● Directions
Only one stretch of the data below is wanted: the lines starting at the one with "passPending := false" and ending at the one with "held, each comparator", both included, given again exactly.

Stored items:
/-- NAME_NOW with a lane in the bring-up set marks a pass pending and replies the generation and PENDING; with none it runs
the pass: the generation grows by 1 and wraps, the record and the NAMING notice carry what the pass decides, and the reply says
the new generation and RAN. Each entry in the view takes the name of the slot it fills, with its reference, or else "~", its
lane's digit, "." and its handle's two digits; every other entry is left alone (R152, R154, R156, R162, R164, R165, R167). The
model's choices: log 4. -/
def Obligations.NameNowRunsPass : Prop :=
  ∀ (tag : Byte) (s : State), s.port.takes →
    let replied : Nat → Byte → Reply := fun g b =>
      { tag, code := 0x0C, status := .ok, payload := [BitVec.ofNat 8 (g / 256), BitVec.ofNat 8 g, b] }
    let generation := s.naming.record.generation
    let grown := if generation = 65535 then 0 else generation + 1
    let d := s.decision
    let decimal : Nat → Byte := fun i => BitVec.ofNat 8 (48 + i % 10)
    let standard : Entry → Entry := fun e =>
      { e with
        name := some [0x7E, decimal e.key.lane.number, 0x2E, decimal (e.key.handle / 10), decimal e.key.handle]
        slotRef := none }
    let named : Entry → Entry := fun e =>
      match d.filled.find? fun f => f.key = e.key with
      | none => standard e
      | some f =>
        match d.slots[f.index - 1]? with
        | none => standard e
        | some x => { e with name := some x.name, slotRef := some { tool := d.tool, index := f.index } }
    (s.anyBringingUp = true →
      exec (.nameNow tag) s =
        .next (placeReply (replied generation 0x01) { s with naming := { s.naming with passPending := true } })) ∧
    (s.anyBringingUp = false → generation ≤ 65535 →
      exec (.nameNow tag) s =
        .next (placeReply (replied grown 0x00)
          (raise
            (.naming
              { generation := grown, tool := d.tool, outcome := d.outcome, matched := d.filled.length
                missing := d.unmatched.length, surplus := d.surplus })
            { s with
              naming :=
                { record :=
                    { generation := grown, tool := d.tool, outcome := d.outcome, key := d.key
                      matched := d.filled.length, surplus := d.surplus, unmatched := d.unmatched }
                  passPending := false }
              table := { s.table with
                entries := s.table.entries.map fun e =>
                  if e.state ≠ .away ∧ s.laneState e.key.lane = .ready then named e else e } })))

/-! ## Resets (chapter 11) -/

/-- HARDWARE_RESET. Power-on and the release of RESETN: every block takes its reset values whatever it held, each comparator
reads its contact, a window that spans the end is ignored; RESTARTED with the cause waits first and then LANE_STATE(SETTLING,
MATED) of each lane whose contact reads MATED, in lane order, those lanes in SETTLING with the timer started. The fall of RESETN
holds every block at its reset values, nothing waiting, a window open then ignored; a fall while low and a rise while high are
none (R3, R21, R38, R53, R90, R115, R131, R142, R151, R168, R173, R174, R180). The model's choices: log 6, log 7. -/
def Obligations.HardwareResetSetsDefaults : Prop :=
  ∀ (contacts : PerLane Contact) (csnLow : Bool) (s : State),
    let cameUp : ResetMoment → Window → ResetCause → Prop := fun moment window cause => ∃ t,
      exec (.hardwareReset moment contacts csnLow) s = .next t ∧
      (t.port.notices.map fun y => y.notice) =
        .restarted cause ::
          ((Lane.all.filter fun n => (contacts.get n).reads == .mated).map fun n => stateNotice n .settling .mated) ∧
      t.port = { Port.reset with window, notices := t.port.notices, resetCause := cause } ∧
      t.settings = Settings.defaults ∧ t.pending = s.pending ∧ t.table = DeviceTable.reset ∧
      t.catalogue = Catalogue.reset ∧ t.converter = Converter.reset ∧ t.naming = Naming.reset ∧
      ∀ n, t.col n =
        { Column.reset with
          ctl := { LaneCtl.reset with
            reading := (contacts.get n).reads
            state := if (contacts.get n).reads = .mated then .settling else .empty
            settle := if (contacts.get n).reads = .mated then .running 50 else .stopped } }
    cameUp .powerOn (if csnLow = true then .ignored else .closed) .powerOn ∧
    (s.port.resetLow = true →
      cameUp .released s.port.window .resetPin ∧ exec (.hardwareReset .held contacts csnLow) s = .next s) ∧
    (s.port.resetLow = false →
      exec (.hardwareReset .released contacts csnLow) s = .next s ∧
      exec (.hardwareReset .held contacts csnLow) s =
        .next
          { State.reset with
            port := { Port.reset with
              resetLow := true, notices := [], resetCause := s.port.resetCause
              window := if s.port.window = .closed then .closed else .ignored }
            pending := s.pending })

● Solution
                  passPending := false }
              table := { s.table with
                entries := s.table.entries.map fun e =>
                  if e.state ≠ .away ∧ s.laneState e.key.lane = .ready then named e else e } })))

/-! ## Resets (chapter 11) -/

/-- HARDWARE_RESET. Power-on and the release of RESETN: every block takes its reset values whatever it held, each comparator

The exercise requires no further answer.